-- ==== Sys2Proof/Tests/Slice0.lean ====
section
/-! SUPPORT. The model's own tests: the words of the encoding tables (spec/01, spec/04 to spec/13) decode to their
instructions, ill-formed terms are refused by the rule they break, results of the manual's own tables and sentences, and for
every statement states and operands that meet its hypotheses. -/

namespace Sys2Proof.Tests

open Sys2Proof.Machine Sys2Proof.Safety Sys2Proof.Claims

/-! ### Decoding: words written from the encoding tables

The fields are written out of spec/01 R21 to R28 and of the function numbers of the opcode table. -/

theorem test_decode_lane_group_0_part_1 :
    decode (0b1#1 ++ 0b0000#4 ++ 0b000000#6 ++ 0b1001010#7 ++ 0b0100011#7 ++ 0b0011100#7) = .ok (.iadd true 74#7 35#7 28#7) ∧
    decode (0b1#1 ++ 0b0000#4 ++ 0b000001#6 ++ 0b1001010#7 ++ 0b0100011#7 ++ 0b0011100#7) = .ok (.isub true 74#7 35#7 28#7) ∧
    decode (0b1#1 ++ 0b0000#4 ++ 0b000010#6 ++ 0b1001010#7 ++ 0b0100011#7 ++ 0b0011100#7) = .ok (.imul true 74#7 35#7 28#7) ∧
    decode (0b1#1 ++ 0b0000#4 ++ 0b000011#6 ++ 0b1001010#7 ++ 0b0100011#7 ++ 0b0011100#7) = .ok (.imulhI true 74#7 35#7 28#7) ∧
    decode (0b1#1 ++ 0b0000#4 ++ 0b000100#6 ++ 0b1001010#7 ++ 0b0100011#7 ++ 0b0011100#7) = .ok (.imulhN true 74#7 35#7 28#7) ∧
    decode (0b1#1 ++ 0b0000#4 ++ 0b000101#6 ++ 0b1001010#7 ++ 0b0100011#7 ++ 0b0011100#7) = .ok (.imad true 74#7 35#7 28#7) ∧
    decode (0b1#1 ++ 0b0000#4 ++ 0b000110#6 ++ 0b1001010#7 ++ 0b0100011#7 ++ 0b0011100#7) = .ok (.iand true 74#7 35#7 28#7) ∧
    decode (0b1#1 ++ 0b0000#4 ++ 0b000111#6 ++ 0b1001010#7 ++ 0b0100011#7 ++ 0b0011100#7) = .ok (.ior true 74#7 35#7 28#7) ∧
    decode (0b1#1 ++ 0b0000#4 ++ 0b001000#6 ++ 0b1001010#7 ++ 0b0100011#7 ++ 0b0011100#7) = .ok (.ixor true 74#7 35#7 28#7) ∧
    decode (0b1#1 ++ 0b0000#4 ++ 0b001001#6 ++ 0b1001010#7 ++ 0b0100011#7 ++ 0b0011100#7) = .ok (.iandn true 74#7 35#7 28#7) ∧
    decode (0b1#1 ++ 0b0000#4 ++ 0b001010#6 ++ 0b1001010#7 ++ 0b0100011#7 ++ 0b0011100#7) = .ok (.shl true 74#7 35#7 28#7) ∧
    decode (0b1#1 ++ 0b0000#4 ++ 0b001011#6 ++ 0b1001010#7 ++ 0b0100011#7 ++ 0b0011100#7) = .ok (.shr true 74#7 35#7 28#7) ∧
    decode (0b1#1 ++ 0b0000#4 ++ 0b001100#6 ++ 0b1001010#7 ++ 0b0100011#7 ++ 0b0011100#7) = .ok (.sar true 74#7 35#7 28#7) ∧
    decode (0b1#1 ++ 0b0000#4 ++ 0b001101#6 ++ 0b1001010#7 ++ 0b0100011#7 ++ 0b0011100#7) = .ok (.iminI true 74#7 35#7 28#7) ∧
    decode (0b1#1 ++ 0b0000#4 ++ 0b001110#6 ++ 0b1001010#7 ++ 0b0100011#7 ++ 0b0011100#7) = .ok (.iminN true 74#7 35#7 28#7) ∧
    decode (0b1#1 ++ 0b0000#4 ++ 0b001111#6 ++ 0b1001010#7 ++ 0b0100011#7 ++ 0b0011100#7) = .ok (.imaxI true 74#7 35#7 28#7) ∧
    decode (0b1#1 ++ 0b0000#4 ++ 0b010000#6 ++ 0b1001010#7 ++ 0b0100011#7 ++ 0b0011100#7) = .ok (.imaxN true 74#7 35#7 28#7) ∧
    decode (0b1#1 ++ 0b0000#4 ++ 0b010001#6 ++ 0b1001010#7 ++ 0b0100011#7 ++ 0b0000000#7) = .ok (.iabs true 74#7 35#7) := by
  and_intros <;> rfl

theorem test_decode_lane_group_0_part_2 :
    decode (0b1#1 ++ 0b0000#4 ++ 0b010010#6 ++ 0b1001010#7 ++ 0b0100011#7 ++ 0b0000000#7) = .ok (.clz true 74#7 35#7) ∧
    decode (0b1#1 ++ 0b0000#4 ++ 0b010011#6 ++ 0b1001010#7 ++ 0b0100011#7 ++ 0b0000000#7) = .ok (.popc true 74#7 35#7) ∧
    decode (0b1#1 ++ 0b0000#4 ++ 0b010100#6 ++ 0b1001010#7 ++ 0b0100011#7 ++ 0b0000000#7) = .ok (.brev true 74#7 35#7) ∧
    decode (0b1#1 ++ 0b0000#4 ++ 0b010101#6 ++ 0b1001010#7 ++ 0b0100011#7 ++ 0b0011100#7) = .ok (.bfxI true 74#7 35#7 28#7) ∧
    decode (0b1#1 ++ 0b0000#4 ++ 0b010110#6 ++ 0b1001010#7 ++ 0b0100011#7 ++ 0b0011100#7) = .ok (.bfxN true 74#7 35#7 28#7) ∧
    decode (0b1#1 ++ 0b0000#4 ++ 0b010111#6 ++ 0b1001010#7 ++ 0b0100011#7 ++ 0b0011100#7) = .ok (.bfi true 74#7 35#7 28#7) ∧
    decode (0b1#1 ++ 0b0000#4 ++ 0b011010#6 ++ 0b0100011#7 ++ 0b0011100#7 ++ 0b0000110#7) = .ok (.sel true 2#3 35#7 28#7 6#7) ∧
    decode (0b1#1 ++ 0b0000#4 ++ 0b100000#6 ++ 0b1001010#7 ++ 0b0100011#7 ++ 0b0011100#7) = .ok (.iaddI true 74#7 35#7 28#7) ∧
    decode (0b1#1 ++ 0b0000#4 ++ 0b100001#6 ++ 0b1001010#7 ++ 0b0100011#7 ++ 0b0011100#7) = .ok (.isubI true 74#7 35#7 28#7) ∧
    decode (0b1#1 ++ 0b0000#4 ++ 0b100010#6 ++ 0b1001010#7 ++ 0b0100011#7 ++ 0b0011100#7) = .ok (.imulI true 74#7 35#7 28#7) ∧
    decode (0b1#1 ++ 0b0000#4 ++ 0b100011#6 ++ 0b1001010#7 ++ 0b0100011#7 ++ 0b0011100#7) = .ok (.imulhII true 74#7 35#7 28#7) ∧
    decode (0b1#1 ++ 0b0000#4 ++ 0b100100#6 ++ 0b1001010#7 ++ 0b0100011#7 ++ 0b0011100#7) = .ok (.imulhNI true 74#7 35#7 28#7) ∧
    decode (0b1#1 ++ 0b0000#4 ++ 0b100101#6 ++ 0b1001010#7 ++ 0b0100011#7 ++ 0b0011100#7) = .ok (.imadI true 74#7 35#7 28#7) ∧
    decode (0b1#1 ++ 0b0000#4 ++ 0b100110#6 ++ 0b1001010#7 ++ 0b0100011#7 ++ 0b0011100#7) = .ok (.iandI true 74#7 35#7 28#7) ∧
    decode (0b1#1 ++ 0b0000#4 ++ 0b100111#6 ++ 0b1001010#7 ++ 0b0100011#7 ++ 0b0011100#7) = .ok (.iorI true 74#7 35#7 28#7) ∧
    decode (0b1#1 ++ 0b0000#4 ++ 0b101000#6 ++ 0b1001010#7 ++ 0b0100011#7 ++ 0b0011100#7) = .ok (.ixorI true 74#7 35#7 28#7) ∧
    decode (0b1#1 ++ 0b0000#4 ++ 0b101001#6 ++ 0b1001010#7 ++ 0b0100011#7 ++ 0b0011100#7) = .ok (.iandnI true 74#7 35#7 28#7) ∧
    decode (0b1#1 ++ 0b0000#4 ++ 0b101010#6 ++ 0b1001010#7 ++ 0b0100011#7 ++ 0b0011100#7) = .ok (.shlI true 74#7 35#7 28#7) := by
  and_intros <;> rfl

theorem test_decode_lane_group_0_part_3 :
    decode (0b1#1 ++ 0b0000#4 ++ 0b101011#6 ++ 0b1001010#7 ++ 0b0100011#7 ++ 0b0011100#7) = .ok (.shrI true 74#7 35#7 28#7) ∧
    decode (0b1#1 ++ 0b0000#4 ++ 0b101100#6 ++ 0b1001010#7 ++ 0b0100011#7 ++ 0b0011100#7) = .ok (.sarI true 74#7 35#7 28#7) ∧
    decode (0b1#1 ++ 0b0000#4 ++ 0b101101#6 ++ 0b1001010#7 ++ 0b0100011#7 ++ 0b0011100#7) = .ok (.iminII true 74#7 35#7 28#7) ∧
    decode (0b1#1 ++ 0b0000#4 ++ 0b101110#6 ++ 0b1001010#7 ++ 0b0100011#7 ++ 0b0011100#7) = .ok (.iminNI true 74#7 35#7 28#7) ∧
    decode (0b1#1 ++ 0b0000#4 ++ 0b101111#6 ++ 0b1001010#7 ++ 0b0100011#7 ++ 0b0011100#7) = .ok (.imaxII true 74#7 35#7 28#7) ∧
    decode (0b1#1 ++ 0b0000#4 ++ 0b110000#6 ++ 0b1001010#7 ++ 0b0100011#7 ++ 0b0011100#7) = .ok (.imaxNI true 74#7 35#7 28#7) ∧
    decode (0b1#1 ++ 0b0000#4 ++ 0b110101#6 ++ 0b1001010#7 ++ 0b0100011#7 ++ 0b0011100#7) = .ok (.bfxII true 74#7 35#7 28#7) ∧
    decode (0b1#1 ++ 0b0000#4 ++ 0b110110#6 ++ 0b1001010#7 ++ 0b0100011#7 ++ 0b0011100#7) = .ok (.bfxNI true 74#7 35#7 28#7) ∧
    decode (0b1#1 ++ 0b0000#4 ++ 0b110111#6 ++ 0b1001010#7 ++ 0b0100011#7 ++ 0b0011100#7) = .ok (.bfiI true 74#7 35#7 28#7) ∧
    decode (0b1#1 ++ 0b0000#4 ++ 0b111000#6 ++ 0b1001010#7 ++ 0b0000000#7 ++ 0b0100011#7) = .ok (.mov true 74#7 35#7) ∧
    decode (0b1#1 ++ 0b0000#4 ++ 0b111001#6 ++ 0b1001010#7 ++ 0b1101011#7 ++ 0b0100011#7) = .ok (.movi true 74#7 13731#14) ∧
    decode (0b1#1 ++ 0b0000#4 ++ 0b111010#6 ++ 0b1001010#7 ++ 0b0100011#7 ++ 0b0011100#7) = .ok (.iadd64 true 74#7 35#7 28#7) ∧
    decode (0b1#1 ++ 0b0000#4 ++ 0b111011#6 ++ 0b1001010#7 ++ 0b0100011#7 ++ 0b0011100#7) = .ok (.isub64 true 74#7 35#7 28#7) ∧
    decode (0b1#1 ++ 0b0000#4 ++ 0b111100#6 ++ 0b1001010#7 ++ 0b0100011#7 ++ 0b0011100#7) = .ok (.imulwI true 74#7 35#7 28#7) ∧
    decode (0b1#1 ++ 0b0000#4 ++ 0b111101#6 ++ 0b1001010#7 ++ 0b0100011#7 ++ 0b0011100#7) = .ok (.imulwN true 74#7 35#7 28#7) ∧
    decode (0b0#1 ++ 0b0000#4 ++ 0b111110#6 ++ 0b0010101#7 ++ 0b1001010#7 ++ 0b0000000#7) = .ok (.movls 21#7 74#7) := by
  and_intros <;> rfl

Work task = Extract exactly and only the lines above from the line containing "decode (0b1#1 ++ 0b0000#4 ++ 0b001100#6" through the line containing "decode (0b1#1 ++ 0b0000#4 ++ 0b001101#6", both end lines included.

Task solution =
    decode (0b1#1 ++ 0b0000#4 ++ 0b001100#6 ++ 0b1001010#7 ++ 0b0100011#7 ++ 0b0011100#7) = .ok (.sar true 74#7 35#7 28#7) ∧
    decode (0b1#1 ++ 0b0000#4 ++ 0b001101#6 ++ 0b1001010#7 ++ 0b0100011#7 ++ 0b0011100#7) = .ok (.iminI true 74#7 35#7 28#7) ∧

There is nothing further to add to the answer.